When we compare the enterprise Pandora’s box storage to the cloud persistence banana, a more general pattern emerges.  The cloud persistence pattern represents a fragmentation of monolithic, IT controlled services into a more functional driven architecture.  In this case, we see desire for speed, distribution and cost forcing change to application design patterns.

We also see similar dispersion patterns driving changes in compute and networking conventions.

So next time your corporate IT refuses to deploy Rabbit MQ or MemCacheD, just remember my mother’s sage advice for cloud architects: “time flies like an arrow, fruit flies like an banana.”

Ready to Fail

Or How Monte Python taught me to program

Sometimes you learn the most from boring conference calls.  In this case, I was listening to a deployment that was so painfully reference-example super-redundant by-the-book that I could have completed the presenter’s sentences.  Except that he kept complaining about the cost.  It turns out that our typical failure-proofed belt-and-suspenders infrastructure is really, really expensive.

Shouldn’t our applications be Monte Python’s Black Knight yelling “It’s just a flesh wound!  Come back and fight!”   Instead, we’ve grown to tolerate princess applications that throw a tantrum of over skim milk instead of organic soy in their mochaito.

Making an application failure-ready requires a mindset change.  It means taking of our architecture space suit and donning our welding helmet.

Fragility is often born from complexity and complexity is the compounded interest from system design assumptions.

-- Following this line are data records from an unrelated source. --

-- ==== Sys2Proof/Laws/Decode.lean ====
section
/-! SUPPORT. The small lemmas of the decoder and the encoder (30_encoding.md R71 to R74, R76). -/

namespace Sys2Proof

@[simp] theorem fieldZ_append (z op : BitVec 4) : fieldZ (z ++ op) = z := by
  revert z op; decide

@[simp] theorem fieldOp_append (z op : BitVec 4) : fieldOp (z ++ op) = op := by
  revert z op; decide

theorem append_fields (v : Byte) : fieldZ v ++ fieldOp v = v := by
  revert v; decide

/-- A byte with Z not 0 is of the second illegal row (30_encoding.md R74). -/
theorem decodeByte_of_fieldZ_ne (v : Byte) (h : fieldZ v ≠ 0) : decodeByte v = .illegalZ (fieldZ v) (fieldOp v) := by
  exact if_neg h

/-- Every list with a byte in it decodes, to one operation and the bytes after it. -/
@[simp] theorem decode_cons (v : Byte) (rest : List Byte) : decode (v :: rest) = .ok (decodeByte v, rest) := rfl

@[simp] theorem decodeTableWord_eq (nbits w : Nat) : decodeTableWord nbits w = some (decodeByte (ctrlByteOf nbits w)) := rfl

@[simp] theorem ctrlByteOf_byte (v : Byte) : ctrlByteOf 8 v.toNat = v := by
  simp [ctrlByteOf, Nat.mod_eq_of_lt v.isLt]

/-- Bit 14 of a transaction word is its WE (30_encoding.md R76). -/
theorem portWord_we (we : BitVec 1) (a : Addr) (v : Byte) : ((we ++ a ++ v : BitVec 15)).getLsbD 14 = we.getLsbD 0 := by
  have h := BitVec.getLsbD_append (x := we ++ a) (y := v) (i := 14)
  have h' := BitVec.getLsbD_append (x := we) (y := a) (i := 6)
  exact h.trans h'

/-- Bits 13:8 of a transaction word are its ADDR (30_encoding.md R76). -/
theorem portWord_addr (we : BitVec 1) (a : Addr) (v : Byte) : ((we ++ a ++ v : BitVec 15)).extractLsb' 8 6 = a := by
  apply BitVec.eq_of_getLsbD_eq; intro i hi
  have h := BitVec.getLsbD_append (x := we ++ a) (y := v) (i := 8 + i)
  have h' := BitVec.getLsbD_append (x := we) (y := a) (i := i)
  simp only [BitVec.getLsbD_extractLsb', hi, decide_true, Bool.true_and]
  refine h.trans ?_
  rw [if_neg (by omega), Nat.add_sub_cancel_left, h', if_pos hi]

/-- Bits 7:0 of a transaction word are its DATA (30_encoding.md R76). -/
theorem portWord_data (we : BitVec 1) (a : Addr) (v : Byte) : ((we ++ a ++ v : BitVec 15)).extractLsb' 0 8 = v := by
  apply BitVec.eq_of_getLsbD_eq; intro i hi
  have h := BitVec.getLsbD_append (x := we ++ a) (y := v) (i := i)
  simp only [BitVec.getLsbD_extractLsb', hi, decide_true, Bool.true_and, Nat.zero_add]
  exact h.trans (if_pos hi)

end Sys2Proof
end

Let’s consider a transactional SQL database.  I love relational databases.  Really, I do.  Just typing SELECT * FROM or LEFT OUTER JOIN gives me XKCD-like goose bumps.  Unfortunately, they are as fragile as Cinderella’s glass slippers.  The whole concept of relational databases requires a complex web of sophisticated data integrity we’ve been able to take for granted.  The web requires intricate locking mechanisms that make data replication tricky.  We could take it for granted because our operations people have built up super-complex triple-redundant infrastructure so that we did not have to consider what happens when the database can’t perform its magic.

What is the real cost for that magic?

I’m learning about CouchDB.  It’s not a relational database, it a distributed JSON document warehouse with smart indexing.  And compared some of the fine grained features of SQL, it’s an arc welder.   The data in CouchDB is loosely structured (JSON!) and relationships are ad hoc.  The system doesn’t care (let alone enforce) that if you’ve maintained referential integrity within the document – it just wants to make sure that the documents are stored, replicated, and indexed.   The goodness here is that CouchDB allows you to distribute your data broadly so that it can be local and redundant.  Even better, weak structure allows you to evolve your schema agilely (look for a future post on this topic).

If you’re cringing about lack referential integrity then get over it – every SQL backed application I ever wrote required RI double-checking anyway!

If you’re cringing about possible dirty reads or race conditions then get over it – every SQL backed application I ever wrote required collision protection too!

I’m not pitching CouchDB (or similar) is a SQL replacement.   I’m holding it up as an example of a pragmatic approach to failure-ready design.   I’m asking you to think about the hidden complexity and consequential fragility that you may blindly inherit.

So cut off my arms and legs – I can still spit on your shoes.